A irrecuperabilidade da deficiência não faz sentido*

Pedro Morato MEDIUMPedro Parrot Morato
Professor de Psicopedagogia da Faculdade de Motricidade Humana
Universidade de Lisboa
Setembro de 2013

Agradecendo aos filhos de João dos Santos, Paula e Luis, o convite para participar nesta publicação de testemunhos dedicada a comemorar o centenário do nascimento de João dos Santos, aceitei com orgulho mas por dever também de não poder rejeitar a oportunidade de me rever com ele, João dos Santos, relendo-o, “ouvindo-o” dizer-nos aquilo que pensava acerca da infância com deficiência, das suas famílias e das respectivas dificuldades.

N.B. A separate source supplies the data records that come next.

theorem Act.retiredFit {s t : State} (a : Act c s t) (h : s.alloc.retired.length ≤ 128) :
    t.alloc.retired.length ≤ 128 := by
  cases a with
  | alloc f sub => exact sub.length_le.trans h
  | retire n =>
    unfold State.retire
    dsimp only
    split
    · exact h
    · rename_i p _
      have kept : ∀ u : State, (u.releasePage p).alloc = u.alloc := fun u => by
        unfold State.releasePage
        split <;> rfl
      cases p.code
      · exact (congrArg (fun x : Alloc => x.retired.length) (kept s)).trans_le h
      · refine (congrArg (fun x : Alloc => x.retired.length) (kept _)).trans_le ?_
        exact Alloc.retire_length _ _ h
  | undo n => exact (congrArg State.alloc (s.undo_eq n) :) ▸ h
  | create _ _ _ _ _ _ _ _ made => exact (congrArg State.alloc (State.createOp_eq made) :) ▸ h
  | dropStrike l => exact (congrArg State.alloc (s.dropStrike_eq l) :) ▸ h
  | factory => exact Nat.zero_le _
  | restart i k => exact (s.restartWith_eq i k).2.2.2.1 ▸ h
  | _ => exact h

theorem Act.busFit {s t : State} (a : Act c s t) (h : s.pbc.reversals.length ≤ 8 ∧ s.pbc.refCounter ≤ 65535) :
    t.pbc.reversals.length ≤ 8 ∧ t.pbc.refCounter ≤ 65535 := by
  cases a with
  | pbc f holds => exact ⟨holds.reversals h.1, holds.refCounter h.2⟩
  | retire n => exact (congrArg State.pbc (s.retire_eq n) :) ▸ h
  | undo n => exact (congrArg State.pbc (s.undo_eq n) :) ▸ h
  | create _ _ _ _ _ _ _ _ made => exact (congrArg State.pbc (State.createOp_eq made) :) ▸ h
  | dropStrike l => exact (congrArg State.pbc (s.dropStrike_eq l) :) ▸ h
  | factory => exact ⟨h.1, Nat.zero_le _⟩
  | restart i k =>
    obtain ⟨-, -, -, -, -, -, -, -, -, -, -, -, -, pbc⟩ := s.restartWith_eq i k
    rw [pbc]
    exact h
  | _ => exact h

theorem Act.captureFit {s t : State} (a : Act c s t) (h : s.capture.further ≤ 255) : t.capture.further ≤ 255 := by
  cases a with
  | capture f fits => exact fits h
  | retire n => exact (congrArg State.capture (s.retire_eq n) :) ▸ h
  | undo n => exact (congrArg State.capture (s.undo_eq n) :) ▸ h
  | create _ _ _ _ _ _ _ _ made => exact (congrArg State.capture (State.createOp_eq made) :) ▸ h
  | dropStrike l => exact (congrArg State.capture (s.dropStrike_eq l) :) ▸ h
  | factory => exact Nat.zero_le _
  | restart i k => exact (s.restartWith_eq i k).2.2.1 ▸ h
  | _ => exact h

theorem Act.minuteFit {s t : State} (a : Act c s t) (h : s.scu.minute ≤ 4294967295 ∧ s.scu.persisted ≤ 4294967295) :
    t.scu.minute ≤ 4294967295 ∧ t.scu.persisted ≤ 4294967295 := by
  cases a with
  | scu f holds => exact holds.minute h
  | retire n => exact (kept_retire s n).scu ▸ h
  | undo n => exact (kept_undo s n).scu ▸ h
  | create _ _ _ _ _ _ _ _ made => exact (kept_createOp made).scu ▸ h
  | dropStrike l => exact (kept_dropStrike s l).scu ▸ h
  | restart i k =>
    rw [(s.restartWith_eq i k).2.2.2.2.2.2.1]
    refine ⟨?_, h.2⟩
    unfold Scu.restarted
    dsimp only
    split
    · exact Nat.min_le_right _ _
    · exact h.2
  | _ => exact h

theorem Act.sidesFit {s t : State} (a : Act c s t) (h : ∀ k, (s.side k).fits) (k : Courier) : (t.side k).fits := by
  have frame : ∀ {u : State}, u.swu = s.swu → (u.side k).fits := fun e => State.side_eq_of_swu e k ▸ h k
  cases a with
  | side j f fits =>
    by_cases e : j = k
    · subst e
      rw [State.side_updSide_self]
      exact fits (h j)
    · obtain rfl : k = j.other := by cases j <;> cases k <;> simp_all [Courier.other]
      rw [State.side_updSide_other]
      exact h _
  | startRun j =>
    by_cases e : j = k
    · subst e
      unfold State.startRun
      rw [State.side_updSide_self]
      refine ⟨Nat.zero_le _, fun r hr => ?_⟩
      cases hr
      have moved : (byComp (s.side j).tags).length = (s.side j).tags.length := List.length_insertionSort _ _
      exact moved.trans_le (h j).1
    · obtain rfl : k = j.other := by cases j <;> cases k <;> simp_all [Courier.other]
      unfold State.startRun
      rw [State.side_updSide_other]
      exact h _
  | retire n => exact frame (congrArg State.swu (s.retire_eq n) :)
  | undo n => exact frame (congrArg State.swu (s.undo_eq n) :)
  | create _ _ _ _ _ _ _ _ made => exact frame (congrArg State.swu (State.createOp_eq made) :)
  | dropStrike l => exact frame (congrArg State.swu (s.dropStrike_eq l) :)
  | restart i r =>
    obtain ⟨-, -, -, -, -, -, -, -, -, swu, -⟩ := s.restartWith_eq i r
    have idle : (s.restartWith i r).side k = SweepSide.idle := by
      unfold State.side
      rw [swu]
      cases k <;> rfl
    rw [idle]
    exact ⟨Nat.zero_le _, fun _ hr => (nomatch hr)⟩
  | _ => exact frame rfl

theorem Act.gatesFit {s t : State} (a : Act c s t) (h : ∀ st, (s.gate st).wrong.length ≤ 5) (st : Nat) :
    (t.gate st).wrong.length ≤ 5 := by
  have frame : ∀ {u : State}, u.gates = s.gates → (u.gate st).wrong.length ≤ 5 := fun e => by
    unfold State.gate
    rw [e]
    exact h st
  cases a with
  | gates f fits => exact fits h st
  | retire n => exact frame (kept_retire s n).gates
  | undo n => exact frame (kept_undo s n).gates
  | create _ _ _ _ _ _ _ _ made => exact frame (kept_createOp made).gates
  | dropStrike l => exact frame (kept_dropStrike s l).gates
  | restart i k =>
    obtain ⟨-, -, -, -, -, -, -, -, -, -, gates, -⟩ := s.restartWith_eq i k
    unfold State.gate
    rw [gates]
    cases st with
    | zero => exact Nat.zero_le _
    | succ j =>
      unfold tget
      by_cases e : j < 4 <;> simp [e]
  | _ => exact frame rfl

theorem Reader.empty_fits : Reader.empty.fits := ⟨rfl, Nat.zero_le _⟩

Trabalhei na Casa da Praia no direto com João dos Santos dois anos no princípio dos anos 80, depois e até sempre, provavelmente, o que penso e o que sinto sobre a infância e o que faço como Professor de Psicopedagogia não consegue desancorar da referência humana, ética, técnica e científica de João dos Santos e que me acompanha até hoje. Sobre aquilo que aprendi com João dos Santos acerca da deficiência da criança, ou melhor dito sobre as Perturbações do Desenvolvimento da criança, foi a ver o problema da família e a criança com deficiência e não como é ainda comum erradamente, a ver a perturbação da criança em si mesma. Esta nota foi relevante na minha compreensão mais sistémica da relação criança-família, porque de fato sendo indiscutível a importância do comprometimento da criança com uma condição de dificuldade, o primeiro pensamento de João dos Santos é dirigido à família e aos pais em particular por tudo o que de agravante ao referido comprometimento da infância, a depressão, a desilusão, a ansiedade, a perturbação, a culpabilização, a permissividade ou a rejeição conscientemente ou inconscientemente, vai acrescentar, poder-se ia dizer ironicamente, como se não bastasse a vicissitude de alguém menos capacitado pelas suas características específicas ainda tem de aumentar a essa vulnerabilidade a dificuldade devida à compreensível perturbação dos seus pais.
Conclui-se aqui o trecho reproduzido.